Taiwan Semiconductor Manufacturing (TSMC) is a global leader in chip production, serving clients like Nvidia and AMD. As a foundry, TSMC manufactures chips for other companies, leveraging its advanced processing technology to maintain a high operating profit margin of 42%, significantly above the S&P 500 average of 17%.

 

Over the past year, TSMC's stock has surged by over 82%. The company's second-quarter revenue in USD increased by 33% year-over-year. Management anticipates strong demand in the third quarter, driven by smartphones and AI-related chips, particularly as a key supplier for Apple.

 

TSMC is well-positioned for further growth as AI features become more prevalent in mobile devices. The seasonal dip in smartphone sales impacted TSMC's weakest market in the second quarter, but an uptick in demand could boost its momentum in high-performance computing.
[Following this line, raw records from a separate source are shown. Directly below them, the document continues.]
theorem State.train_keeps {W : Places} {a₀ s₀ : State} (p1 p2) (hW : Within 0x200000000000000000000000000000000060000000000000000000000000000000000041000000000000000000000000000000000000000000000000000000 W) (h₀ : Keeps W a₀ s₀) : Keeps W a₀ (State.train s₀ p1 p2) := by
  unfold State.train
  with_reducible (repeat' first | assumption | exact Within.trans (by decide) hW | exact Within.bit (by decide) hW | refine places_some ?_ | exact places_none | refine places_cons ?_ ?_ | refine places_pair ?_ ?_ | exact places_nil | refine places_reg ?_ ?_ | exact places_regs | intro _ | apply State.setPort_keeps | apply State.drew_keeps | apply State.set_keeps | apply State.count_keeps | apply State.sendCap_keeps | apply Keeps.ite | simp only [List.foldl_cons, List.foldl_nil] | apply Keeps.foldl | apply Keeps.foldlFst | extract_lets | split)

theorem execPortStart_keeps {W : Places} {a₀ s₀ : State} (p0 p1) (hW : Within 0x200000000000000000000000000000000060000000000000000000000000000000000041000000000000000000000000000000000000000000000000000000 W) (h₀ : Keeps W a₀ (s₀.elapse p0)) : KeepsOut W a₀ (execPortStart p0 p1 s₀) := by
  unfold execPortStart
  with_reducible (repeat' first | assumption | exact Within.trans (by decide) hW | exact Within.bit (by decide) hW | refine places_some ?_ | exact places_none | refine places_cons ?_ ?_ | refine places_pair ?_ ?_ | exact places_nil | refine places_reg ?_ ?_ | exact places_regs | intro _ | apply KeepsOut.next | apply KeepsOut.refused | apply KeepsOut.ite | apply State.train_keeps | apply Keeps.ite | simp only [List.foldl_cons, List.foldl_nil] | apply Keeps.foldl | apply Keeps.foldlFst | extract_lets | split)

theorem State.portFailed_keeps {W : Places} {a₀ s₀ : State} (p1 p2) (hW : Within 0x1000000000000000000000000000000000000000000000000000000 W) (h₀ : Keeps W a₀ s₀) : Keeps W a₀ (State.portFailed s₀ p1 p2) := by
  unfold State.portFailed
  with_reducible (repeat' first | assumption | exact Within.trans (by decide) hW | exact Within.bit (by decide) hW | refine places_some ?_ | exact places_none | refine places_cons ?_ ?_ | refine places_pair ?_ ?_ | exact places_nil | refine places_reg ?_ ?_ | exact places_regs | intro _ | apply State.set_keeps | apply State.setPort_keeps | apply Keeps.ite | simp only [List.foldl_cons, List.foldl_nil] | apply Keeps.foldl | apply Keeps.foldlFst | extract_lets | split)

theorem State.portUp_keeps {W : Places} {a₀ s₀ : State} (p1) (hW : Within 0x1000000000000000000000000000000000000000000000000000000 W) (h₀ : Keeps W a₀ s₀) : Keeps W a₀ (State.portUp s₀ p1) := by
  unfold State.portUp
  with_reducible (repeat' first | assumption | exact Within.trans (by decide) hW | exact Within.bit (by decide) hW | refine places_some ?_ | exact places_none | refine places_cons ?_ ?_ | refine places_pair ?_ ?_ | exact places_nil | refine places_reg ?_ ?_ | exact places_regs | intro _ | apply State.setSlow_keeps | apply State.setPort_keeps | apply State.set_keeps | apply Keeps.ite | simp only [List.foldl_cons, List.foldl_nil] | apply Keeps.foldl | apply Keeps.foldlFst | extract_lets | split)

theorem State.portAdvance_keeps {W : Places} {a₀ s₀ : State} (p1) (hW : Within 0x200000000000000000000000000000000000000000000000000000000000000000000001000000000000000000000000000000000000000000000000000000 W) (h₀ : Keeps W a₀ s₀) : Keeps W a₀ (State.portAdvance s₀ p1) := by
  unfold State.portAdvance
  with_reducible (repeat' first | assumption | exact Within.trans (by decide) hW | exact Within.bit (by decide) hW | refine places_some ?_ | exact places_none | refine places_cons ?_ ?_ | refine places_pair ?_ ?_ | exact places_nil | refine places_reg ?_ ?_ | exact places_regs | intro _ | apply State.portUp_keeps | apply State.sendBlock_keeps | apply State.setPort_keeps | apply Keeps.ite | simp only [List.foldl_cons, List.foldl_nil] | apply Keeps.foldl | apply Keeps.foldlFst | extract_lets | split)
The upcoming launch of Apple Intelligence with the iPhone 16 this fall is expected to be a significant catalyst.

 

With consistent annual revenue and earnings growth, a $10,000 investment in TSMC a decade ago would now be worth over $100,000 with dividends reinvested. The stock remains a strong buy, with a forward price-to-earnings (P/E) ratio of 25, which is attractive given Wall Street's long-term earnings growth estimates of 26% per year. If these projections hold, the stock could double within three years, assuming it maintains its current P/E ratio, which aligns closely with the S&P 500 average.

 

Advanced Micro Devices (AMD)

 

Another chip stock to buy now is Advanced Micro Devices (AMD), a key customer of TSMC. The robust growth at TSMC reflects increasing demand for semiconductors among its major clients, benefiting AMD shareholders. After a recent dip, AMD shares have risen by 26% over the past year. The company is experiencing accelerated growth in its data center segment, a crucial driver for the stock. Revenue in this segment doubled from the previous year, reaching $2.8 billion, nearly half of AMD's total revenue.

 

AMD also saw significant improvement in its client segment, including chip sales for consumer PCs. Strong demand for Ryzen processors led to a 49% year-over-year increase in client revenue last quarter.

 

This momentum indicates that AMD is well-positioned for growth in the AI era. Management projects its data center GPUs to generate $4.5 billion in full-year revenue, a forecast that has been raised over the past two quarters. AMD's Ryzen chips are also expected to see strong demand as AI-powered PCs hit the market next year.

 

With a forward P/E of 40, AMD's stock appears reasonably priced, considering Wall Street's long-term earnings growth estimate of 43% per year. If AMD meets these expectations, the stock could be a highly rewarding investment.

 

Why Investors Should Avoid Intel

 

Intel (INTC) has underperformed in recent years, losing market share to AMD. The stock hit multi-year lows after weak second-quarter results, including the suspension of its dividend following a series of losses over the past year. Revenue declined by 1% year-over-year in the second quarter. While its client computing business posted a 9% increase, its data center and AI business saw a 3% decline.

 

These figures are concerning compared to TSMC's strong growth, which sets the industry benchmark. Intel is losing its innovative edge just as other companies are experiencing explosive demand from the AI boom.

 

To its credit, Intel is working to regain industry leadership. It recently began production on its next-generation AI chip, Lunar Lake, designed to meet the demand for more powerful chips for Microsoft's new Copilot+ PCs.

 

However, the AI server market is a critical battleground in the chip industry, and AMD is on track to surpass Intel in data center revenue in the third quarter. Intel's focus on expanding its foundry business, which now generates a third of its revenue, seems to have come at the expense of its core high-performance processing technologies.

 

Intel's struggles highlight the importance of investing in companies with growing demand for their products. This is why investors should avoid Intel stock for now and focus on companies like TSMC and AMD that are delivering strong growth.